◆ INSTRUCTIONS FOR THE TASK ◆
The entries that follow include a run beginning at the line with "a host error (R302). -/" and ending at the line with "def State.runTarget (s"; restate that run word for word and leave the rest out.

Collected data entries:
^^^^^^^^^^^^^^^^

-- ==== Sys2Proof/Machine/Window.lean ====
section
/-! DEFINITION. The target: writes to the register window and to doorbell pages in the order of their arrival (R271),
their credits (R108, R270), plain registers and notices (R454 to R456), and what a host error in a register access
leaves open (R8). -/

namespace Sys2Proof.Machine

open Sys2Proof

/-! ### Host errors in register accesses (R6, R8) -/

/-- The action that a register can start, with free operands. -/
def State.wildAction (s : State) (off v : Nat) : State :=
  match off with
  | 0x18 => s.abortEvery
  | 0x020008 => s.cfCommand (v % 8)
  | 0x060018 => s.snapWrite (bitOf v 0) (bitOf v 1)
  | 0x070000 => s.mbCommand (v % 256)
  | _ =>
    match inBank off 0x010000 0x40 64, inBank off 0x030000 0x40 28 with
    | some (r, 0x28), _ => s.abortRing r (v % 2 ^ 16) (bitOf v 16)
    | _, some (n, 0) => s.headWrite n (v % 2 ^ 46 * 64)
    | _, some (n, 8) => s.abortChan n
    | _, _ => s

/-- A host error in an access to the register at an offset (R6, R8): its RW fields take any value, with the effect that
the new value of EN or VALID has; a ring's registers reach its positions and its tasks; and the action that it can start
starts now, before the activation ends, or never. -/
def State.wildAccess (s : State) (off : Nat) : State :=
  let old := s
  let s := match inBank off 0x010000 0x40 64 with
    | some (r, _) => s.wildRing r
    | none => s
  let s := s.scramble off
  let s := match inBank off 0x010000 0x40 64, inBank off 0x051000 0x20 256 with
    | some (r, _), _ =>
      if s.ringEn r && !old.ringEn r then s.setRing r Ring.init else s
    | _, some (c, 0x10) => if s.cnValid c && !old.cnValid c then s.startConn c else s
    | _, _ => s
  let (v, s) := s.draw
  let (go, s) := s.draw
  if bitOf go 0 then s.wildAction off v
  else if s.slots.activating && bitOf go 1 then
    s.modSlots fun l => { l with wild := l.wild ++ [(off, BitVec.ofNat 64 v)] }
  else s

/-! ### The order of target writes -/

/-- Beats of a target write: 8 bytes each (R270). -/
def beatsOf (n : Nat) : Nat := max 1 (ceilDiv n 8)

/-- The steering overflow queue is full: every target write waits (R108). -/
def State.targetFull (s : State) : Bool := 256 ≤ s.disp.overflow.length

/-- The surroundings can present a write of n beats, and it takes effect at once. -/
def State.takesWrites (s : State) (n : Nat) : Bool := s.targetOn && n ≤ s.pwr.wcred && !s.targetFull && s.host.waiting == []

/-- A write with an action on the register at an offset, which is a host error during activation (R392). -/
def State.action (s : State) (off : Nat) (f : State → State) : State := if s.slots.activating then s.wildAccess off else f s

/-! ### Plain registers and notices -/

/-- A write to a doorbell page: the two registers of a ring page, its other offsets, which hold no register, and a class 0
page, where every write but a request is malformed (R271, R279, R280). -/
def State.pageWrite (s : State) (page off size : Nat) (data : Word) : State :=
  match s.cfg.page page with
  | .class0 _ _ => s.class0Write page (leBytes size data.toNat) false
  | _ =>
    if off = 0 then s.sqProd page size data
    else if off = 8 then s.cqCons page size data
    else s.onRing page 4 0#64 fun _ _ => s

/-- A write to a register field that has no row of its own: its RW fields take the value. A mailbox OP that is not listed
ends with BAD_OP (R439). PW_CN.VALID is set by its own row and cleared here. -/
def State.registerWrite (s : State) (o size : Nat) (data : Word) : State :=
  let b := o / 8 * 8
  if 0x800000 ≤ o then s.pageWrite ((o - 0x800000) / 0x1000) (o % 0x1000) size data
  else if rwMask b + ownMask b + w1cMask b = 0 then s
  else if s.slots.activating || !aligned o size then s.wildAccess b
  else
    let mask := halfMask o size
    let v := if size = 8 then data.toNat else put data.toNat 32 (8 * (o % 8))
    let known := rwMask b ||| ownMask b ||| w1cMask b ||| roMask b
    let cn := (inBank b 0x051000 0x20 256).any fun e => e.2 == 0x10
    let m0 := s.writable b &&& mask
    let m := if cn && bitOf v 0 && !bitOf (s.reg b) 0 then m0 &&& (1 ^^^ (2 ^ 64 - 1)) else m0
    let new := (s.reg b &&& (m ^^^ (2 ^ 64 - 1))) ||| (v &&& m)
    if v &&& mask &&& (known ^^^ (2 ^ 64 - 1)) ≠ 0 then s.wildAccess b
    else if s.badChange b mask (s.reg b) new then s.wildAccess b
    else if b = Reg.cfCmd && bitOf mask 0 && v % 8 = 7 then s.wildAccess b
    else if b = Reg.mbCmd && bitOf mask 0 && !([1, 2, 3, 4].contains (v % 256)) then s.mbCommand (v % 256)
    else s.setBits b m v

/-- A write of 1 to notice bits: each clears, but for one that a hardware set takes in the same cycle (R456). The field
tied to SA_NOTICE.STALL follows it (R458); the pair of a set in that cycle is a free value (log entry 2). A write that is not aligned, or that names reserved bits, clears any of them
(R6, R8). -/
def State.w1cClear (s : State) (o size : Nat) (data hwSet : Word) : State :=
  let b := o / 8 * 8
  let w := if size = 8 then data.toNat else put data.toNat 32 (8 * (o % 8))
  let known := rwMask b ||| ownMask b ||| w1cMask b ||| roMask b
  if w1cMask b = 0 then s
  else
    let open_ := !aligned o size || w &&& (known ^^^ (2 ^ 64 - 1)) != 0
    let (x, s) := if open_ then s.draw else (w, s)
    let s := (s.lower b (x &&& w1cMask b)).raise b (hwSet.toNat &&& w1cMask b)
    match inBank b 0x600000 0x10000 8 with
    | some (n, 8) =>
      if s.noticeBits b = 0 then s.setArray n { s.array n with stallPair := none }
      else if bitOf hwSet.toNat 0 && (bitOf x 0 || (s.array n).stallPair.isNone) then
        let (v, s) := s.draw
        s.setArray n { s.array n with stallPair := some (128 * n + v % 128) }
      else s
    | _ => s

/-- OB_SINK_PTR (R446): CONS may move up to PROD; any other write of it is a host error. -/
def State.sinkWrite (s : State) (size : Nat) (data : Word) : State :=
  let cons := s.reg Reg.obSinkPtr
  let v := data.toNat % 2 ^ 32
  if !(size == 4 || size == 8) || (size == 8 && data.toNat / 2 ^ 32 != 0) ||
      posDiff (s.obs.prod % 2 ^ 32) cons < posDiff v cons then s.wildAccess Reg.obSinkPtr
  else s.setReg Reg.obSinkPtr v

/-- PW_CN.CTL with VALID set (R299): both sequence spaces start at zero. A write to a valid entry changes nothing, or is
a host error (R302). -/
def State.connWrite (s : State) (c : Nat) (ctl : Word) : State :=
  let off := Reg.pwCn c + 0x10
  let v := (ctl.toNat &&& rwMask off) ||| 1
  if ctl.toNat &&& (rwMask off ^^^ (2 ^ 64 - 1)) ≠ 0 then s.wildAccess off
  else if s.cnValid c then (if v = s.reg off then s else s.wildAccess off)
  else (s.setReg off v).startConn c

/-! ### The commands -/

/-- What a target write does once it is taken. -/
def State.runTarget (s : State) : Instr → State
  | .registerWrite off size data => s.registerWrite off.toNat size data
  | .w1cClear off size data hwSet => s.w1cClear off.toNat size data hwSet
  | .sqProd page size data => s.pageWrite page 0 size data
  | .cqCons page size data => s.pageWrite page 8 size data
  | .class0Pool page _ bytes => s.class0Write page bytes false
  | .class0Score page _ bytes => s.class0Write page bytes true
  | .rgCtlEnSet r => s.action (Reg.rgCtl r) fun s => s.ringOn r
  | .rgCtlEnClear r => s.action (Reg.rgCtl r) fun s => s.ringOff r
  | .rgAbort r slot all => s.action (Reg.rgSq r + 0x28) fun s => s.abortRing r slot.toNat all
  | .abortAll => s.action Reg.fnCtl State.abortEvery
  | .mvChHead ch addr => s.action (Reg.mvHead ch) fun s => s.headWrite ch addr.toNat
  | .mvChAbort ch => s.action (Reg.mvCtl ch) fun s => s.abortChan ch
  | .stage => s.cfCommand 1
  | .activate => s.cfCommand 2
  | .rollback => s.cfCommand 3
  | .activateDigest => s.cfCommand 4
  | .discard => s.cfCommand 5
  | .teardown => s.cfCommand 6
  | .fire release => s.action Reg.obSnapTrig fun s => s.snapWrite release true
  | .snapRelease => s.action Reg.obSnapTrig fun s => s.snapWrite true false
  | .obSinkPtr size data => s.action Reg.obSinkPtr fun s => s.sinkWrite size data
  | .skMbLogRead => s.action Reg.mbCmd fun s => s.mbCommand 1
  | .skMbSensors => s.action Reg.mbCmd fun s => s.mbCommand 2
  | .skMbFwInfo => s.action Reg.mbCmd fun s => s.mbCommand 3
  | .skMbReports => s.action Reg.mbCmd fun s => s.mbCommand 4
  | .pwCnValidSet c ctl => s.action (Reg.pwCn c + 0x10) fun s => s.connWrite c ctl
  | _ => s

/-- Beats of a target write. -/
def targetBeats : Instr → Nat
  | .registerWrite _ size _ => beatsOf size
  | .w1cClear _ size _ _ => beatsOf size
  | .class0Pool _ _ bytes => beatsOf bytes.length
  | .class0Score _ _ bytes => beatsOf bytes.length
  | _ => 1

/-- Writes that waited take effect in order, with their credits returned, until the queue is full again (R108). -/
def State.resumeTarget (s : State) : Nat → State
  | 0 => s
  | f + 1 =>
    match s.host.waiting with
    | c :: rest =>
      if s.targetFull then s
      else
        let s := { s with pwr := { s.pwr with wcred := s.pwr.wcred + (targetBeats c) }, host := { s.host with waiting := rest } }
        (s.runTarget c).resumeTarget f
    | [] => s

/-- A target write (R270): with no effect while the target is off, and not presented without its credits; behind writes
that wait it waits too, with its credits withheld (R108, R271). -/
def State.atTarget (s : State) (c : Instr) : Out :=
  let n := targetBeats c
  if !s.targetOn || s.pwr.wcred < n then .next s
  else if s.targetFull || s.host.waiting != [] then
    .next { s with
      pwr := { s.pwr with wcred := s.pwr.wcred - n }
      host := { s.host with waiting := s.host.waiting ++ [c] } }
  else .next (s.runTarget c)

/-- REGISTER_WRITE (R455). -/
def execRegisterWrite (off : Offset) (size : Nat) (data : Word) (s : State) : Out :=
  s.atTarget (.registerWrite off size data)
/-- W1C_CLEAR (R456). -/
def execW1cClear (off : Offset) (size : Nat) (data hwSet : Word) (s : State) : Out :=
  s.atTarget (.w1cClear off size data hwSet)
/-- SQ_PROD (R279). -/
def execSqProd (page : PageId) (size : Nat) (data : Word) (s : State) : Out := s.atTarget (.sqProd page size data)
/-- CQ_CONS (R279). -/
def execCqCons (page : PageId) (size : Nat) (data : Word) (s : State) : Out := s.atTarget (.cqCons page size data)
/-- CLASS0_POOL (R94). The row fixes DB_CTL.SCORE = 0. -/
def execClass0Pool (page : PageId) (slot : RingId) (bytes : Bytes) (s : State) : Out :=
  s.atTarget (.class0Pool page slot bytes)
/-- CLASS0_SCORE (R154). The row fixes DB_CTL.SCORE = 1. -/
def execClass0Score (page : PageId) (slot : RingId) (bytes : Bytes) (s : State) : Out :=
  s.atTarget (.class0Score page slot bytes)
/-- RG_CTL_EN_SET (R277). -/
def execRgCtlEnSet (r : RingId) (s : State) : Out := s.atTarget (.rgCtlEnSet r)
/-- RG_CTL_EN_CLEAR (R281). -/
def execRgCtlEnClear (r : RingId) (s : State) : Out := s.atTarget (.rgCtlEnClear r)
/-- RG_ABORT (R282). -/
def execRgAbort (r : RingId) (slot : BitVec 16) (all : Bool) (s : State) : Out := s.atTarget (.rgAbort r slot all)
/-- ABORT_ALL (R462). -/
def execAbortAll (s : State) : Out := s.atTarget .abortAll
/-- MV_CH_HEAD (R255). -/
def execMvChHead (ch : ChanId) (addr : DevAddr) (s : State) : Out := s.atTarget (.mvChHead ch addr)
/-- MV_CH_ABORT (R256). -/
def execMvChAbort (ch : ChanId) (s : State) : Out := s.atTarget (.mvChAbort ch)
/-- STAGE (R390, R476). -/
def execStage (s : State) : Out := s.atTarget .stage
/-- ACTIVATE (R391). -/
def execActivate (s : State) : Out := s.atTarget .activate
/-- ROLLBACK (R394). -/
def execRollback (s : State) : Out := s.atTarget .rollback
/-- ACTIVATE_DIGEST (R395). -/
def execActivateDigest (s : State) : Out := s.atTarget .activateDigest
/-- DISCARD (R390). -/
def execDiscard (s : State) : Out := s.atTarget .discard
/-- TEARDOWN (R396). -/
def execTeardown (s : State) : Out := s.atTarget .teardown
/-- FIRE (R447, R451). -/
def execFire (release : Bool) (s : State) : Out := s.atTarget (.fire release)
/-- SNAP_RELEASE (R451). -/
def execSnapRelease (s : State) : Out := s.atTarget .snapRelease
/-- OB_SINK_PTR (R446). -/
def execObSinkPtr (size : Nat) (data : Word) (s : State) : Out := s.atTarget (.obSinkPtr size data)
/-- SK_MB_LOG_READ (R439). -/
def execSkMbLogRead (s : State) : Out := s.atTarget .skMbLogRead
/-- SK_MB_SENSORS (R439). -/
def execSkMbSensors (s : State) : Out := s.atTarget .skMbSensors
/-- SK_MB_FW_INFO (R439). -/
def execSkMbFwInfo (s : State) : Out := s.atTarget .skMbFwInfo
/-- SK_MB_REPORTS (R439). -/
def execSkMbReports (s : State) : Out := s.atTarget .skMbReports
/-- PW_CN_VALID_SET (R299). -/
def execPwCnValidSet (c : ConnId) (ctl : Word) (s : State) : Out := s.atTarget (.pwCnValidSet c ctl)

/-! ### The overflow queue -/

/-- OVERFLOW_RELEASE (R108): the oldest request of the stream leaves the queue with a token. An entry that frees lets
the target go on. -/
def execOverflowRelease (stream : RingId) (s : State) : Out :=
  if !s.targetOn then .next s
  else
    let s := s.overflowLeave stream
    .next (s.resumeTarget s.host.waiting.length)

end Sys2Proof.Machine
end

^^^^^^^^^^^^^^^^

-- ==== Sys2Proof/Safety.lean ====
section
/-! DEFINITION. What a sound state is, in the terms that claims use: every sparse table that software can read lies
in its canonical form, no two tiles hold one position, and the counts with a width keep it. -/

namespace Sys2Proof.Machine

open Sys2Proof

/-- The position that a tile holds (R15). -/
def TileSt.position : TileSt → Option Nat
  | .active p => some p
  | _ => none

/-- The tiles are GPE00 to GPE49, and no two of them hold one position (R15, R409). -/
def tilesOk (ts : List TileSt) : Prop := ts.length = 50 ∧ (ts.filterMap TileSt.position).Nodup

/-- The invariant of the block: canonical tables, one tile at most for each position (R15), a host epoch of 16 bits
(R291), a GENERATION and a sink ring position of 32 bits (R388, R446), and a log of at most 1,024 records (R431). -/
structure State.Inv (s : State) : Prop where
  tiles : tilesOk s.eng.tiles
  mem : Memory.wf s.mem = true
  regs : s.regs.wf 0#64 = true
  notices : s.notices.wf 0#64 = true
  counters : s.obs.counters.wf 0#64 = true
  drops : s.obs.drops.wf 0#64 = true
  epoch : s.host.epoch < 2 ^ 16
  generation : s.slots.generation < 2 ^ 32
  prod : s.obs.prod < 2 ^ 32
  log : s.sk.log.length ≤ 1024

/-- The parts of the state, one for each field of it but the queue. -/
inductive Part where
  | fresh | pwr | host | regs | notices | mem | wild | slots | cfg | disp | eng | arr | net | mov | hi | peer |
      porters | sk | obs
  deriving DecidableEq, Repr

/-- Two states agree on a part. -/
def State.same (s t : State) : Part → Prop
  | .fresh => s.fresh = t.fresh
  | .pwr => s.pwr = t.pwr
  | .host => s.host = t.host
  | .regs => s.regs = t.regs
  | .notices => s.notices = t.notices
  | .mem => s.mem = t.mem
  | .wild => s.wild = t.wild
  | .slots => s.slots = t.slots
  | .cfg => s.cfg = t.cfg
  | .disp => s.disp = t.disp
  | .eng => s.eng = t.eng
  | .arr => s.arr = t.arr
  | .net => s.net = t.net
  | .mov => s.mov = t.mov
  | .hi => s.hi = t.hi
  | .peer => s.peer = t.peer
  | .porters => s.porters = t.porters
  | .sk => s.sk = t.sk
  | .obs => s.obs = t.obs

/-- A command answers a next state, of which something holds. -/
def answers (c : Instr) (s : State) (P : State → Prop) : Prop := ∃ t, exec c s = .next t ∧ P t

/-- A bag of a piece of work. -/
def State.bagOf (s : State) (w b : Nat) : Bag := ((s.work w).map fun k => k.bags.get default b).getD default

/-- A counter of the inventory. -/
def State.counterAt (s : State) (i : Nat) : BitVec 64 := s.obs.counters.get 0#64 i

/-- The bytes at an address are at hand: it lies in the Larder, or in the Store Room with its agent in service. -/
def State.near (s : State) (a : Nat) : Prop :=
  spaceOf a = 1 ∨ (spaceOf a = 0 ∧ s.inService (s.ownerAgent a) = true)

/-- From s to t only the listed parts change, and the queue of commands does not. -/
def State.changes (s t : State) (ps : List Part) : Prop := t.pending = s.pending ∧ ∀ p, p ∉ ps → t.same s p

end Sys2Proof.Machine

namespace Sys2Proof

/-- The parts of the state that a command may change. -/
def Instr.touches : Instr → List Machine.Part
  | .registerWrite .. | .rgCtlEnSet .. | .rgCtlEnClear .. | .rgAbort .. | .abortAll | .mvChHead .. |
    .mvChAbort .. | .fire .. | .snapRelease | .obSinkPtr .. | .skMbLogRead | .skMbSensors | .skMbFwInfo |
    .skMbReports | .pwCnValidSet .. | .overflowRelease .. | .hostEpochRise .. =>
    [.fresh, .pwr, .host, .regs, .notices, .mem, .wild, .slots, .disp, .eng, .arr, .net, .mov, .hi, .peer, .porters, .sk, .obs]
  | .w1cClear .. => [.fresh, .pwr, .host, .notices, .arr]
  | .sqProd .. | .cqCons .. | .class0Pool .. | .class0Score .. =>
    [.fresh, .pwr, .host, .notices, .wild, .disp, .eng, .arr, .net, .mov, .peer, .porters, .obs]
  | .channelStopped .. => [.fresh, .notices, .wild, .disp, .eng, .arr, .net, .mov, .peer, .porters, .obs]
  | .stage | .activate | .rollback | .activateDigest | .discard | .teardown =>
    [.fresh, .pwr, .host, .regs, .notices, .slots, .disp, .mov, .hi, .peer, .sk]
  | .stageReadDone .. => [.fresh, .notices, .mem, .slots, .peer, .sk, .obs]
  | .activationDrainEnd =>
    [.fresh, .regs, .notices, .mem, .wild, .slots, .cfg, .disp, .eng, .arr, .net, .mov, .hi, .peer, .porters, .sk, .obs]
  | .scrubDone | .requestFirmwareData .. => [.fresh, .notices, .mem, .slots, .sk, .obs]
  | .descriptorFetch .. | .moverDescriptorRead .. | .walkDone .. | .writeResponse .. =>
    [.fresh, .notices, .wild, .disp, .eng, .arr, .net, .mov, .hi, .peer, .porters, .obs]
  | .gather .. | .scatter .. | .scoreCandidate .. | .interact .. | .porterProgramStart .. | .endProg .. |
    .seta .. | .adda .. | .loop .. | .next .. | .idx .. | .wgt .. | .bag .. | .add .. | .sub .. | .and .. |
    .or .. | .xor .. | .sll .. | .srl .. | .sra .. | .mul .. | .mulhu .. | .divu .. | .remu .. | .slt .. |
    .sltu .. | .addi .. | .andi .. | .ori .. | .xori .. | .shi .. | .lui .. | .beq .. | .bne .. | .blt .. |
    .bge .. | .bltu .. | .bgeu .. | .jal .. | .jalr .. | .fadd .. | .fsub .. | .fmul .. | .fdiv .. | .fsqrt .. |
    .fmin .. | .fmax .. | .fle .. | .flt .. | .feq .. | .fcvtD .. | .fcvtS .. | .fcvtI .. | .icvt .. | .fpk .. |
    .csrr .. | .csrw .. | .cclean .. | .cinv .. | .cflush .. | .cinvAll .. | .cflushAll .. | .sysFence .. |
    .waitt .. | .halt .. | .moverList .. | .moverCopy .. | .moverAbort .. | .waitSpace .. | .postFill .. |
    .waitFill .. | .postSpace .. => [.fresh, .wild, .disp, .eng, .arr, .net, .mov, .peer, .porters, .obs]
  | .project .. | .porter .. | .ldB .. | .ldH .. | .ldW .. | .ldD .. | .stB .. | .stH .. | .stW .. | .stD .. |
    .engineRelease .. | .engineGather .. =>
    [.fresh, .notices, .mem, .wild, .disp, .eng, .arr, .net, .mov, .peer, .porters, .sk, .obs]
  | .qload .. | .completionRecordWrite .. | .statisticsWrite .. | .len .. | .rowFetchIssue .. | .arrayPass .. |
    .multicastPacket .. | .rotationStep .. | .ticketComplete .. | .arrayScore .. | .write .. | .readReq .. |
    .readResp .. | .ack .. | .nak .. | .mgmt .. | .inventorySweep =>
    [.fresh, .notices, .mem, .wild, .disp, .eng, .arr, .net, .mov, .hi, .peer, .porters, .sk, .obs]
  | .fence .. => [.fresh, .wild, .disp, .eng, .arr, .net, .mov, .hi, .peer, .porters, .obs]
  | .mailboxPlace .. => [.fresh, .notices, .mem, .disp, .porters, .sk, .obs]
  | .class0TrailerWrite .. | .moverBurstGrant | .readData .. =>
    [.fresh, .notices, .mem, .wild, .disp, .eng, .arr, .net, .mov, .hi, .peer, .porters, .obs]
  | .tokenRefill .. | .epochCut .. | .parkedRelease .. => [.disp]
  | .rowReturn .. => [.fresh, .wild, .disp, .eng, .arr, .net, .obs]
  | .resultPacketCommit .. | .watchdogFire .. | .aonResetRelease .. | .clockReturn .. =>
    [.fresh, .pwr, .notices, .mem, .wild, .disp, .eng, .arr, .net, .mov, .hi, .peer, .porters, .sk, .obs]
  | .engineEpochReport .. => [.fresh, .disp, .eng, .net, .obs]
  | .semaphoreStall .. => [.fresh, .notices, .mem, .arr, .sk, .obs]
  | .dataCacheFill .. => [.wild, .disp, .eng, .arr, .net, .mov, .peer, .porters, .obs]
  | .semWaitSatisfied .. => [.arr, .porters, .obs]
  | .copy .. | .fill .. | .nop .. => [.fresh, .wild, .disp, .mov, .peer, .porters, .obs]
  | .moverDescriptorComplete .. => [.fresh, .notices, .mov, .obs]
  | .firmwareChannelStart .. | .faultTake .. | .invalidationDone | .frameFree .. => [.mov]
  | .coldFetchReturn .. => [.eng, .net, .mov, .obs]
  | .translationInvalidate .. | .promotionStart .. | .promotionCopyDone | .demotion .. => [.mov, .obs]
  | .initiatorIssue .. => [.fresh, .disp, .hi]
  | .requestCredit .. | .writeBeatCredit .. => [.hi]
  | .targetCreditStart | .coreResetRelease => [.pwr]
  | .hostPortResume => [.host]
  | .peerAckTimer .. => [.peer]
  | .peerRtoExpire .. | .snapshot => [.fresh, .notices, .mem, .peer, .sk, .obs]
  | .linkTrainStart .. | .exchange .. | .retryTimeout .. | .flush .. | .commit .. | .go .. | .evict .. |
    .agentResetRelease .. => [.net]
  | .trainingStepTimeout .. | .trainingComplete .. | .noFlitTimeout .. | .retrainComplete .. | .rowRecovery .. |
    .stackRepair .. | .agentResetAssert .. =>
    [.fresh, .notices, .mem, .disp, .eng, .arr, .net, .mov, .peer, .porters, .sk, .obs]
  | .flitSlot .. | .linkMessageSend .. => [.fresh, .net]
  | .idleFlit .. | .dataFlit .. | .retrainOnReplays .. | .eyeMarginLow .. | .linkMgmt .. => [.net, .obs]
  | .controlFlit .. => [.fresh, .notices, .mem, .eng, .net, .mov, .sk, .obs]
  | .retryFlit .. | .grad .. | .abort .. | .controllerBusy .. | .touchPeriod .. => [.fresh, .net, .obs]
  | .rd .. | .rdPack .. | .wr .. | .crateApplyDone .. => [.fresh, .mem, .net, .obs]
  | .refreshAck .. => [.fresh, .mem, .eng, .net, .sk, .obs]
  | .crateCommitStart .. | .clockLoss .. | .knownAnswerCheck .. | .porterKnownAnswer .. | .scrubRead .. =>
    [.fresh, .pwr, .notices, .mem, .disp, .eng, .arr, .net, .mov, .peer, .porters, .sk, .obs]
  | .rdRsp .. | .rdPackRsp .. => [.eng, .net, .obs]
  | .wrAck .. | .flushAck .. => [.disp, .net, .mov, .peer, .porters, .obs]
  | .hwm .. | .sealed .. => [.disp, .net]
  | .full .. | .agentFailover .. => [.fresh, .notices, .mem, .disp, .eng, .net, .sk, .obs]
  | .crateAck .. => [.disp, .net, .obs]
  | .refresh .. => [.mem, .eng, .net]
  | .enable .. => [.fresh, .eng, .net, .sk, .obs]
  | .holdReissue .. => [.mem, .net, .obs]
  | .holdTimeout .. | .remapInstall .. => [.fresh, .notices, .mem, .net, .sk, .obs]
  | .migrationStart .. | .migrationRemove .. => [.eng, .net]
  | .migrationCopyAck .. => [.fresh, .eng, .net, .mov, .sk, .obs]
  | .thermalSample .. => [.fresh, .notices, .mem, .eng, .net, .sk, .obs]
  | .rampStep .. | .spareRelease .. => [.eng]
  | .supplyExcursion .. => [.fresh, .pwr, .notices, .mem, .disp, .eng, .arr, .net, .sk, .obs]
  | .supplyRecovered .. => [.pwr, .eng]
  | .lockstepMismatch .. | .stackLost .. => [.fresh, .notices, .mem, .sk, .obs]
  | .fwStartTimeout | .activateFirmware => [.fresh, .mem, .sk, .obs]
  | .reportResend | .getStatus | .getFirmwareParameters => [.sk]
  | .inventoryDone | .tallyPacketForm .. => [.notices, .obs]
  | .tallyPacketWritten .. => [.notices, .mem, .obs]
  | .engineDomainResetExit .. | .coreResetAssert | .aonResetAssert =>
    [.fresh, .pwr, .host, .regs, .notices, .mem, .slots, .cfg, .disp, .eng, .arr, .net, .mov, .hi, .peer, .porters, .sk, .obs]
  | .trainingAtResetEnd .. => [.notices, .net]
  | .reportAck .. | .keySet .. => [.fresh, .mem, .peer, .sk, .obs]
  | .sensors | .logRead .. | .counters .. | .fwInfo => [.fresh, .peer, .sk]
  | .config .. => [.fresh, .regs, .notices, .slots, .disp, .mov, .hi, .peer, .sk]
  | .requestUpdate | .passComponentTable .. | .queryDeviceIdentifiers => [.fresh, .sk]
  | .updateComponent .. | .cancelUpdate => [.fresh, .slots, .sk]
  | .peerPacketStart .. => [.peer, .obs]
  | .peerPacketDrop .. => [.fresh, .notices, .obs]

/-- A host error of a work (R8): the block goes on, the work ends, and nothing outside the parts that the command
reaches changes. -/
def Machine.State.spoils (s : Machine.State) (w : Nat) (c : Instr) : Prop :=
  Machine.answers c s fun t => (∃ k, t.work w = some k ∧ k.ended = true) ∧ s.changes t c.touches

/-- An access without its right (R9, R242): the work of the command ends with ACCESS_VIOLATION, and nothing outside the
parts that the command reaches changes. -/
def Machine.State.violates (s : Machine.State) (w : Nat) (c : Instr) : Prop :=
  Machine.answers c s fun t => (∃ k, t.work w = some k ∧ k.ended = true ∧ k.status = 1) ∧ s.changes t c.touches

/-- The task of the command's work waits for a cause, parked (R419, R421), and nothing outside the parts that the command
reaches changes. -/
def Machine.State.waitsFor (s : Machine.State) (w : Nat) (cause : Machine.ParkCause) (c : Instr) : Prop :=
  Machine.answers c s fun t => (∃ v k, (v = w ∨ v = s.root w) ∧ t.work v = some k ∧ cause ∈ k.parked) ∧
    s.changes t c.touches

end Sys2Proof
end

^^^^^^^^^^^^^^^^

◆ PROBLEM SOLUTION ◆
a host error (R302). -/
def State.connWrite (s : State) (c : Nat) (ctl : Word) : State :=
  let off := Reg.pwCn c + 0x10
  let v := (ctl.toNat &&& rwMask off) ||| 1
  if ctl.toNat &&& (rwMask off ^^^ (2 ^ 64 - 1)) ≠ 0 then s.wildAccess off
  else if s.cnValid c then (if v = s.reg off then s else s.wildAccess off)
  else (s.setReg off v).startConn c

/-! ### The commands -/

/-- What a target write does once it is taken. -/
def State.runTarget (s : State) : Instr → State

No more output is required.